RTI Systems, one of the companies collaborating on the heavy Arctic drone, says it's building a $93 million "integrated system to monitor the Arctic. It will comprise remote-controlled drones, radars, and various sorts of transport and communications equipment."

#Арктика: Подразделения #ВВО проводят тестовые полеты #БЛА #Орлан10 в Заполярье, в районах о.Врангеля и м.Отто Шмидта pic.twitter.com/pgoTMnka4I
— Минобороны России (@mod_russia) March 25, 2015

All of the above will presumably help augment Russia's proclaimed drive to have a "self-sufficient military" stationed in the Arctic by 2018. In total, Russia says it expects to have "several hundred" military drones in operation by 2025, a good number of which will be hovering over the Arctic.

Much has been made of Russia's "aggression" in the planet's melting frozen north.
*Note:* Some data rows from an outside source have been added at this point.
-- ==== Sys2Proof/Safety.lean ====
section
/-!
DEFINITION. Safety.lean: the end of a run, the stop causes, and the invariant of the machine, in the terms claims use.
-/
namespace Sys2Proof

open Sys2Proof.Machine

/-- The run has not ended (rules R160, R200). -/
def RunGoesOn (s : State) : Prop := s.status = .running

/-- The run ended well: the core halted (rules R160, R200). -/
def RunEndedWell (s : State) : Prop := s.status = .halted

/-- The run ended badly: the core faulted (rules R160, R200). -/
def RunWentWrong (s : State) : Prop := ∃ cause word addr, s.status = .faulted cause word addr

/-- The id of a fault cause (rule R161); the machine stores it nowhere. -/
def causeId : Cause → Nat
  | .decodeFault => 1
  | .fetchBounds => 2
  | .memBounds _ => 3
  | .stackUnderflow => 4
  | .stackOverflow => 5

/-- The id of the stop cause of a state, `none` while the run goes on (rule R161). -/
def stopId (s : State) : Option Nat :=
  match s.status with
  | .running => none
  | .halted => some 0
  | .faulted cause _ _ => some (causeId cause)

/-- Rule R24: the stack holds at most `STACK_DEPTH` entries. -/
def StackWithinDepth (s : State) : Prop := ∀ d, s.cfg.stackDepth = some d → s.stack.length ≤ d

/-- Rules R160, R162 to R164: what a fault records is what the frozen state shows. -/
def FaultRecordTrue (s : State) : Prop :=
  ∀ cause word addr, s.status = .faulted cause word addr →
    addr = s.pc ∧ word = s.fetch s.pc ∧
    (cause = .decodeFault ↔ ∃ w, word = some w ∧ decodeWord w = none) ∧
    (cause = .fetchBounds ↔ word = none) ∧
    (∀ bad, cause = .memBounds bad → bad = 0x1000)

/-- Rules R82, R167, R200: a halted core stands on a jump to its own address. -/
def HaltIsSelfJump (s : State) : Prop :=
  s.status = .halted → ∃ nnn : Imm12, nnn.toNat = s.pc.toNat ∧ s.fetch s.pc = some (encode (.jpNnn nnn))

/-- What holds of every state a run reaches: `I <= 0xFFF` (rule R23), `pc <= 0x10FE` (rule R22), return addresses at most
0x1000 (rule R83), memory in its canonical form (rule R27), the stack within its depth (rule R24), every frame handed
over with the screen's dimensions (rule R139), the run status true to the state (rules R160, R200), and a load still
allowed only while the core is running (rule R192). -/
structure Inv (s : State) : Prop where
  idx_le : s.idx.toNat ≤ 0xFFF
  pc_le : s.pc.toNat ≤ 0x10FE
  returns_le : ∀ r ∈ s.stack, r.toNat ≤ 0x1000
  mem_wf : Memory.wf s.cfg.font s.mem = true
  stack_within : StackWithinDepth s
  fault_true : FaultRecordTrue s
  halt_true : HaltIsSelfJump s
  frames_screen : ∀ f ∈ s.frames, f.width = 64 ∧ f.height = 32
  load_running : s.loadOpen = true → s.status = .running

/-- The states of a run (rules R194, R200): reset, and what a load, a step or a tick of the host leads to. -/
inductive Reachable (cfg : Config) : State → Prop where
  | reset : Reachable cfg (State.resetWith cfg)
  | act {s t : State} (action : HostAction) : Reachable cfg s → hostAct action s = .next t → Reachable cfg t

/-! ### The frame of an instruction -/

/-- The parts of the state beside the general registers that a step can change. -/
inductive Part where
  | pc | idx | stack | dt | fb | mem | status | draws | frames
  deriving DecidableEq, Repr

/-- `t` is `s` but for the listed parts and the registers in `dests`: every other register, every other part, every byte
of memory unless memory is listed, the parameters and the load window are as in `s`. -/
structure ChangesOnly (parts : List Part) (dests : List RegIx) (s t : State) : Prop where
  regs : ∀ r, r ∉ dests → t.getReg r = s.getReg r
  pc : .pc ∉ parts → t.pc = s.pc
  idx : .idx ∉ parts → t.idx = s.idx
  stack : .stack ∉ parts → t.stack = s.stack
  dt : .dt ∉ parts → t.dt = s.dt
  fb : .fb ∉ parts → t.fb = s.fb
  mem : .mem ∉ parts → ∀ a, t.readByte a = s.readByte a
  status : .status ∉ parts → t.status = s.status
  draws : .draws ∉ parts → t.draws = s.draws
  frames : .frames ∉ parts → t.frames = s.frames
  cfg : t.cfg = s.cfg
  loadOpen : t.loadOpen = s.loadOpen

/-- The step ends in a fault that records this cause and word, and changes nothing else (rule R160). -/
def FaultsWith (cause : Cause) (word : Option Word) (s t : State) : Prop :=
  t.status = .faulted cause word s.pc ∧ ChangesOnly [.status] [] s t

/-- The registers an instruction names as its destination (rules R102 to R113, R125, R126, R153, R154). -/
def destRegs (cfg : Config) (i : Instr) : List RegIx :=
  match i with
  | .ldVxNn x _ | .addVxNn x _ | .rndVxNn x _ => [x]
  | .ldVxVy x _ | .orVxVy x _ | .andVxVy x _ | .xorVxVy x _ => [x]
  | .addVxVy x _ | .subVxVy x _ | .shrVx x _ | .subnVxVy x _ | .shlVx x _ => [x]
  | .ldVxDt x | .ldVxK x => [x]
  | .ldVxMemI x => (List.range (if cfg.regxferInclusive then x.toNat + 1 else x.toNat)).map (BitVec.ofNat 4)
  | .cls | .ret | .jpNnn _ | .callNnn _ | .jpV0Nnn _ => []
  | .seVxNn _ _ | .sneVxNn _ _ | .seVxVy _ _ | .sneVxVy _ _ | .skpVx _ | .sknpVx _ => []
  | .ldINnn _ | .addIVx _ | .ldFVx _ | .ldBVx _ | .ldMemIVx _ => []
  | .drwVxVyN _ _ _ | .ldDtVx _ | .ldStVx _ => []

/-- The six instructions that write `VF` as a side effect (the table of rule R21). -/
def writesFlag (i : Instr) : Bool :=
  match i with
  | .addVxVy _ _ | .subVxVy _ _ | .shrVx _ _ | .subnVxVy _ _ | .shlVx _ _ | .drwVxVyN _ _ _ => true
  | _ => false

/-- The sprite bit that falls on a pixel in a draw at column `x0`, row `y0`, of the `n` rows at `I`; false outside the
sprite (rule R138). -/
def spriteBit (s : State) (x0 y0 n px py : Nat) : Bool :=
  if x0 ≤ px ∧ px < x0 + 8 ∧ y0 ≤ py ∧ py < y0 + n then
    (s.readByte (s.idx.toNat + (py - y0))).getLsbD (7 - (px - x0))
  else false

end Sys2Proof
end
It has recently run military training exercises there, and doubled down on claims that it is the rightful owner of the territory that covers the North Pole. (Notably, the Russian flag it planted there was done so by drone.)

As climate change thaws the region, opening valuable trade routes and oil exploration opportunities, geopolitical pressures there are intensifying; the US and Canada are also vying for space and territory in the unsettled north. But, as the New York Times recently reported, the US is far behind, at least in terms of military presence. Both Canada and the US have tested drones in the Arctic—Canada's was military, the US's have been scientific and commercial—but neither have announced military recon or monitoring missions.

Much like the US embraces drones as a means to exert a military presence in regions where it is not officially at war, Russia is using UAVs to assert its dominance in a region without making official hostile overtures. Russia's fleet, which will now perhaps be militarily equipped, can adventure in the Arctic to "provide effective control" of its borders.